** Opening Working data block **
/-- Record an abort of a slot's step: code, rank or none, remote ERR; every open instance completes without traffic and update tensors abort (R379). -/
def State.abortGroup (s : State) (g : Nat) (code : Code) (rank : Option Nat) (info : Nat) : State :=
  let r := s.getGrp g
  if r.aborted then s
  else
    let c := s.grpCtx g
    let s := s.wr (grpReg g Off.COLL_GRP_ERR) (BitVec.ofNat 32 (code.toNat + rank.getD 0 * 2 ^ 16))
    let s := s.wr (grpReg g Off.COLL_GRP_ERR_INFO) (BitVec.ofNat 32 info)
    let opened := r.insts.filter fun i => !i.done
    let s := opened.foldl (fun t i => t.signalInst g i) s
    let s := opened.foldl (fun t i => (t.stopTimeout (deadKey false g i.tensor)).stopTimeout (deadKey true g i.tensor)) s
    let s := s.modGrp g fun x => { x with aborted := true, noRank := rank.isNone,
                                          insts := x.insts.map fun i => { i with done := true, log := [] } }
    let s : State := { s with
      sends := s.sends.map fun x => if x.slot == g then { x with waitLog := false } else x,
      armRecs := s.armRecs.map fun a => if a.ctx == c && !a.handed then { a with aborted := true } else a }
    ((s.stepErr c code).raise pgCOLL 0).runSends g

/-- A window opens: ATTEMPT, a clean record, the step's wire scales; held sends have their deadline from the opening and run (R57, R374, R375, R382). -/
def State.openWindow (s : State) (g at' : Nat) : State :=
  let c := s.grpCtx g
  let r := s.getGrp g
  let t := (s.step' c).toNat
  let a := if r.lastStep = some t then (s.grpAttempt g + 1) % 256 else 0
  let s := s.wr (grpReg g Off.COLL_GRP_ATTEMPT) (BitVec.ofNat 32 a)
  let s := (s.wr (grpReg g Off.COLL_GRP_ERR) 0).wr (grpReg g Off.COLL_GRP_ERR_INFO) 0
  let s := (s.setGrp g { winOpen := true, winAt := at', lastStep := some t }).wireScales g
  let s := (s.sends.filter fun x => x.slot == g && !x.done).foldl (fun t x => t.startDeadline g x.tensor 0) s
  s.runSends g

/-- A window closes; instances not complete are abandoned as COLLECTIVE_TIMEOUT with no rank (R374). -/
def State.closeWindow (s : State) (g : Nat) (abandon : Bool) : State :=
  let r := s.getGrp g
  let left := r.insts.any fun i => !i.done
  let s := r.insts.foldl (fun t i => (t.stopTimeout (deadKey false g i.tensor)).stopTimeout (deadKey true g i.tensor)) s
  let s := (s.stopTimeout (deadKey false g 0xFFFF)).stopTimeout (deadKey true g 0xFFFF)
  let s := if abandon && left then
      (s.wr (grpReg g Off.COLL_GRP_ERR) (Err.COLLECTIVE_TIMEOUT.setWidth 32)).modGrp g fun x => { x with noRank := true }
    else s
  s.modGrp g fun x => { x with winOpen := false, insts := x.insts.map fun i => { i with log := [] } }

/-! ## Receiving -/

/-- Codes that a switch raises itself; any other code is a member's local cause (R379, R381). -/
def switchCode (e : Nat) : Bool :=
  e == Err.DESCRIPTOR_MISMATCH.toNat || e == Err.COLLECTIVE_TIMEOUT.toNat || e == Err.CHUNK_CORRUPT.toNat || e == Err.SATURATION_LIMIT.toNat

/-- Common checks of a received frame of one kind: CRC, version, reserved fields, group, instance. The slot it acts on, if any (R366, R370, R378, R381, R382). -/
def State.receive (s : State) (f : Gw) (crc : DWord) (kinds : List Nat) : State × Option Nat :=
  let slots := s.slotsOfGroup (f.group % 2 ^ 20)
  let g := (slots.find? fun g => (s.getGrp g).winOpen && (s.step' (s.grpCtx g)).toNat == f.step && s.grpAttempt g == f.group / 2 ^ 20 % 256)
  if crc ≠ crc64 (f.header ++ f.data) then
    let s := s.inc (reg pgCOLL Off.COLL_CRC_FAIL)
    -- a corrupt RESULT or NOTICE aborts the step of the group it names
    match (if f.kind = 1 ∨ f.kind = 3 then slots.head? else none) with
    | none => (s, none)
    | some h =>
      let c := s.grpCtx h
      ((s.openGrps c).foldl (fun t k => t.sendAbort k Err.CHUNK_CORRUPT) (s.stepErr c Err.CHUNK_CORRUPT), none)
  else if f.version ≠ 1 || f.rsv ≠ 0 || slots = [] || !kinds.contains f.kind then (s.inc (reg pgCOLL Off.COLL_BAD_FRAMES), none)
  else match g with
    | none => (s.inc (reg pgCOLL Off.COLL_STALE_FRAMES), none)
    | some h => (s, some h)

/-- Land bytes of a collective in the owning domain; a refused write faults the context. -/
def State.landBytes (s : State) (g addr : Nat) (bs : List Byte) : State :=
  let c := s.grpCtx g
  match s.spWrite (s.domOf c) 0 0 0 ((bs.zipIdx).map fun p => (addr + p.2, p.1)) with
  | .ok t => t
  | .error f => s.ctxFault c f

/-! ### Update pipes (R391, R393) -/

/-- The reservation of an engaged pipe (R284, R393). -/
def State.pipeUnit (s : State) (p c : Nat) : LUnit := { acct := 9, ix := p, iclass := 7, dom := s.domOf c, prio := s.ctxClass c }

/-- Is a unit the reservation of pipe p? -/
def LUnit.isPipe (u : LUnit) (p : Nat) : Bool := u.acct == 9 && u.iclass == 7 && u.ix == p

/-- Does an engaged pipe still wait for its current? -/
def State.pipeWaits (s : State) (p : Nat) : Bool := s.lreqs.any fun q => q.units.any fun u => u.isPipe p

/-- The lowest pipe that runs no chunk. -/
def State.freePipe (s : State) : Option Nat := (List.range 16).find? fun p => !(s.landq.any fun l => l.pipe == some p)

/-- The first landed chunk without a pipe takes pipe p. -/
def takePipe (p : Nat) : List Landing → List Landing
  | [] => []
  | l :: r => if l.pipe.isNone then { l with pipe := some p } :: r else l :: takePipe p r

/-- Landed chunks take free pipes in landing order. -/
def State.engageRun : Nat → State → State
  | 0, s => s
  | n + 1, s =>
    match s.landq.find? fun l => l.pipe.isNone, s.freePipe with
    | some l, some p => State.engageRun n (({ s with landq := takePipe p s.landq } : State).askUnits [s.pipeUnit p (s.grpCtx l.slot)])
    | _, _ => s

/-- Landed chunks go to the lowest free pipes in landing order, and each engaged pipe asks for its current (R393). -/
def State.engage (s : State) : State := State.engageRun 16 s

/-- Landed chunks that a test picks leave their pipes. -/
def State.dropLandings (s : State) (p : Landing → Bool) : State :=
  let gone := s.landq.filter p
  let t := (gone.filterMap Landing.pipe).foldl (fun t x => t.releaseUnits (fun u => u.isPipe x) none) s
  ({ t with landq := t.landq.filter fun l => !p l } : State).engage

/-- A RESULT frame (R365, R380). -/
def State.resultFrame (s : State) (f : Gw) (crc : DWord) : State :=
  match s.receive f crc [1] with
  | (s, none) => s
  | (s, some g) =>
    let t := f.seq % 2 ^ 16
    if f.op = 4 then s.landBytes g ((s.rd64 (grpReg g Off.COLL_GRP_VOTE_BUF_LO)).toNat + 8192 * f.chunk) f.data
    else if t = 0xFFFE then
      -- the twin exchange (R535): the peer's digest
      let c := s.grpCtx g
      let s := s.inc (grpReg g Off.COLL_GRP_RX)
      if f.src = s.grpRank g then s else s.modStep c fun r => { r with twinPeer := some (leOf (f.data.take 8)) }
    else match s.openInst g t with
      | .error x => s.ctxFault (s.grpCtx g) x
      | .ok (s, i) =>
        let e := i.e
        let n := s.grpN g
        let r := s.grpRank g
        let mine := if e.kind = 0 then decide (e.first n r ≤ f.chunk) && decide (f.chunk < e.first n (r + 1))
          else if e.kind = 1 then decide (f.chunk < e.nc) else decide (f.chunk < e.nc * n)
        if f.seq / 2 ^ 16 % 256 ≠ i.redo then s.inc (reg pgCOLL Off.COLL_STALE_FRAMES)
        else if !mine then s.inc (reg pgCOLL Off.COLL_BAD_FRAMES)
        else if i.done then s
        else
          let s := s.inc (grpReg g Off.COLL_GRP_RX)
          let bytes := if f.flag 1 then List.replicate f.len 0 else bfxBytes e.fmt (f.data.take (if e.kind = 2 then e.chunkLen f.chunk else f.len))
          let i := { i with
            landed := if i.landed.contains f.chunk then i.landed else i.landed ++ [f.chunk],
            lens := if e.kind = 2 && !i.landed.contains f.chunk then addTo i.lens (f.chunk / e.nc) f.len else i.lens,
            inAmax := max i.inAmax f.amax }
          let s :=
            if e.kind = 0 && e.destUpd then
              ({ s with landq := s.landq ++ [({ slot := g, tensor := t, redo := i.redo, step := BitVec.ofNat 64 f.step, chunk := f.chunk,
                                                amax := f.amax, scale := f.scale, data := bytes } : Landing)] } : State).engage
            else
              let at' := if e.kind = 0 then e.dest + (f.chunk - e.first n r) * e.ch
                else if e.kind = 1 then e.dest + f.chunk * e.ch
                else e.dest + f.chunk / e.nc * e.cap + f.chunk % e.nc * e.ch
              s.landBytes g at' bytes
          s.tryComplete g i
** Closing Working data block **
## Work order
Take the lines above from the one containing "((s.stepErr c code).raise" down to the one containing "rank (R374). -/", and transcribe them exactly, both ends included.

## Solution to this task
    ((s.stepErr c code).raise pgCOLL 0).runSends g

/-- A window opens: ATTEMPT, a clean record, the step's wire scales; held sends have their deadline from the opening and run (R57, R374, R375, R382). -/
def State.openWindow (s : State) (g at' : Nat) : State :=
  let c := s.grpCtx g
  let r := s.getGrp g
  let t := (s.step' c).toNat
  let a := if r.lastStep = some t then (s.grpAttempt g + 1) % 256 else 0
  let s := s.wr (grpReg g Off.COLL_GRP_ATTEMPT) (BitVec.ofNat 32 a)
  let s := (s.wr (grpReg g Off.COLL_GRP_ERR) 0).wr (grpReg g Off.COLL_GRP_ERR_INFO) 0
  let s := (s.setGrp g { winOpen := true, winAt := at', lastStep := some t }).wireScales g
  let s := (s.sends.filter fun x => x.slot == g && !x.done).foldl (fun t x => t.startDeadline g x.tensor 0) s
  s.runSends g

/-- A window closes; instances not complete are abandoned as COLLECTIVE_TIMEOUT with no rank (R374). -/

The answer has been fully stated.